Is it too much of a hack? Do you recommend avoiding this?

def inference_model(data, ind=torch.arange(1000)):
    feature_plate = pyro.plate("feature_plate", size=90, dim=-1)
    sample_plate = pyro.plate("sample_plate", size=1000, subsample=ind, dim=-2)
    u = pyro.sample("u", pyro.distributions.Normal(0, 10))
    with sample_plate:
        mu = pyro.sample("mu", pyro.distributions.Normal(u, 1))
    with feature_plate:
        with sample_plate as ind:
            X = pyro.sample("X", pyro.distributions.Normal(mu[ind], 1), obs=data[find])

data = pyro.distributions.Normal(0, 1).sample((1000,90)) + torch.arange(1000)[:, None]

from pyro.infer import Trace_ELBO, SVI, Predictive
from pyro.infer.autoguide import AutoDiagonalNormal

pyro.clear_param_store()

guide = AutoDiagonalNormal(inference_model)
optim = pyro.optim.Adam({"lr": 0.005, "betas": (0.95, 0.999)})
elbo = Trace_ELBO()
svi = SVI(inference_model, guide, optim, loss=elbo)
init_loss = svi.loss(inference_model, guide, data, ind=None)
for i in range(10000):
    loss = svi.step(data, torch.randint(0, 1000, (40,)))

Also if in the meanwhile you could draft a solution with AutoGuideList, it would be immensely helpful.

It is correct for AutoNormal but would not work with other autoguides whose implementations sample all latent variable values from a single joint Distribution object, e.g.
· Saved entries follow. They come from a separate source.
-- ==== Sys2Proof/Machine/Mould.lean ====
section
/-!
DEFINITION. Moulds and staged settings (R48 to R54, R63, R66 to R72, R224, R235, R240, R383): the rows LOAD_MOULD, ARM_AT, HALT,
HALT_COMPLETE, STAGE, COMMIT_AT, COMMIT_AT_CANCEL and COMMIT_APPLY.
-/
namespace Sys2Proof.Machine

/-! Reading an image. -/

/-- Read `n` bytes at a virtual address, page by page; `fuel` is at least the number of pages. -/
def State.loadRange (die c : Nat) : Nat → State → Nat → Nat → State × Except XErr (List Byte)
  | 0, s, _, n => (s, if n = 0 then .ok [] else .error ⟨stTranslationFault, 0⟩)
  | k + 1, s, va, n =>
    if n = 0 then (s, .ok [])
    else
      let first := min n (2 ^ 26 - va % 2 ^ 26)
      let (s, r) := s.translateLocal die c va .rd
      match r with
      | .error e => (s, .error e)
      | .ok a =>
        match s.load a first with
        | (s, none) => (s, .error ⟨stMemUncorrectable, 0⟩)
        | (s, some bs) =>
          match State.loadRange die c k s (va + first) (n - first) with
          | (s, .ok more) => (s, .ok (bs ++ more))
          | (s, .error e) => (s, .error e)

/-- Read bytes at a virtual address for a context, from the command processor or unit of a die. -/
def State.readVa (s : State) (die c va n : Nat) : State × Except XErr (List Byte) :=
  State.loadRange die c (n / 2 ^ 26 + 2) s va n

/-- Read several ranges, in order, up to the first that fails. -/
def State.readMany (die c : Nat) : List (Nat × Nat) → State → State × Except XErr (List (List Byte))
  | [], s => (s, .ok [])
  | (va, n) :: rest, s =>
    match s.readVa die c va n with
    | (s, .error e) => (s, .error e)
    | (s, .ok bs) =>
      match State.readMany die c rest s with
      | (s, .error e) => (s, .error e)
      | (s, .ok more) => (s, .ok (bs :: more))

/-! Header checks (R48 to R52, R54). -/

def hdrLen (h : List Byte) : Nat := fieldAt h 8 8
def hdrPourOff (h : List Byte) (d : Nat) : Nat := fieldAt h (72 + 16 * d) 8
def hdrPourCount (h : List Byte) (d : Nat) : Nat := fieldAt h (80 + 16 * d) 4

/-- The header's own fields (check 2 of R54). -/
def headerOk (h : List Byte) : Bool :=
  let len := hdrLen h
  let units := fieldAt h 16 4
  let slots := fieldAt h 40 4
  let groups := fieldAt h 68 4
  let gt := fieldAt h 248 8
  fieldAt h 0 4 == 0x444C4F4D && fieldAt h 6 2 == 256 && 256 ≤ len && 1 ≤ units && units ≤ 4194304 &&
  1 ≤ slots && slots ≤ 4096 && fieldAt h 44 4 < 2 && groups ≤ 256 && gt % 8 == 0 && (groups != 0 || gt == 0) &&
  fieldAt h 32 8 + 8 * slots ≤ len && gt + 16 * groups ≤ len &&
  dies.all (fun d => hdrPourCount h d ≤ 65536 && zeroAt h (84 + 16 * d) 4 &&
    (hdrPourCount h d == 0 || hdrPourOff h d + 32 * hdrPourCount h d ≤ len))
AutoMultivariateNormal.

Note also that the guide is keeping the local parameters for the entire dataset in memory on whatever device they were initialized on, which sort of defeats the point of subsampling. There may be specific contexts where subsampling is useful for other reasons, e.g. when a model or guide includes a deep neural network that only learns effectively with minibatch gradients, but for the most part if all of your data fits into GPU memory then subsampling is just needlessly injecting noise and you should use full-batch gradients.
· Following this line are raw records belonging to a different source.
/-- DRAIN (R110, R117 to R124): the pour has reached its drain phase. -/
def execDrain (t unit : Nat) (s : State) : Host.Outcome State Fault Refusal :=
  let s := s.advance t
  match s.runsAction unit 2 with
  | none => .next s
  | some r =>
    let d := parseProd 2 r.held.bytes
    match r.prog, d.out with
    | .start, some o =>
      if unitCls unit ≠ clsME then .next s
      else
        match (s.eng (engineOf unit)).tileOf d with
        | none => .next (s.failPour unit stBadState 0 0)
        | some tile =>
          if !s.passed (unitDie unit) r.arith (coreCycles 2 d) then .next s
          else
            let s := s.followShare (engineOf unit)
            let (s, bad) := s.readSegs (engineOf unit) d.seg (tileSegs d.shape d.acc)
            if bad then .next ((s.failPour unit stMemUncorrectable 0 0).setEng (engineOf unit) (fun x => x.dropTile d)) else
            let s := s.count .ME_BUSY (unitDie unit) (unitInst unit) (coreCycles 2 d)
            .next (s.drainTile unit r d o false tile)
    | _, _ => .next s

/-- DRAIN_QUEUE_RESUME (R122 to R124): a drain in progress goes on with the writes that are due by now. -/
def execDrainQueueResume (t unit : Nat) (s : State) : Host.Outcome State Fault Refusal :=
  let s := s.advance t
  match s.runningOn unit with
  | none => .next s
  | some r =>
    let action := r.held.pour.action
    let d := parseProd action r.held.bytes
    match r.prog, d.out with
    | .draining steps hdr start, some o =>
      if unitCls unit ≠ clsME then .next s else .next ((s.followShare (engineOf unit)).drainOut unit d o (action == 1) steps hdr start)
    | _, _ => .next s

end Sys2Proof.Machine
end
I’m afraid I don’t have time to write and test a complete working example and I can’t think of an existing one off the top of my head, but here’s a snippet that you can build on:

class AmortizedGuide(PyroModule):
    def __init__(self, data_size, hidden_size, feature_size):
        super().__init__()
        self.data_size = data_size
        self.encoder = PyroModule[nn.Sequential]([
            nn.Linear(feature_size, hidden_size),
            nn.ReLU(), 
            nn.Linear(hidden_size, 2)
        ])

    def forward(data, ind=None):
        with pyro.plate("sample_plate", size=self.data_size, subsample=ind, dim=-2):
            loc_logscale = self.encoder(data)
            loc, scale = loc_logscale[..., 0], torch.exp(loc_logscale[..., 1])
            pyro.sample("mu", Normal(loc, scale))

guide = AutoGuideList(model)
guide.append(AutoNormal(poutine.block(model, expose=["u"])))
guide.append(AmortizedGuide(1000, 10, 90))

Thank you for the clear reply.

Note also that the guide is keeping the local parameters for the entire dataset in memory on whatever device they were initialized on, which sort of defeats the point of subsampling

I was reasoning that it could speed up learning in situations where the hierarchy and rank of the latent variables conveniently allows it. For example, in matrix factorization where we would be learning the right low rank matrix even if not all the rows of the left matrix are not all determined.
But I can see that maybe that it might be a wrong intuition. I will try with amortization.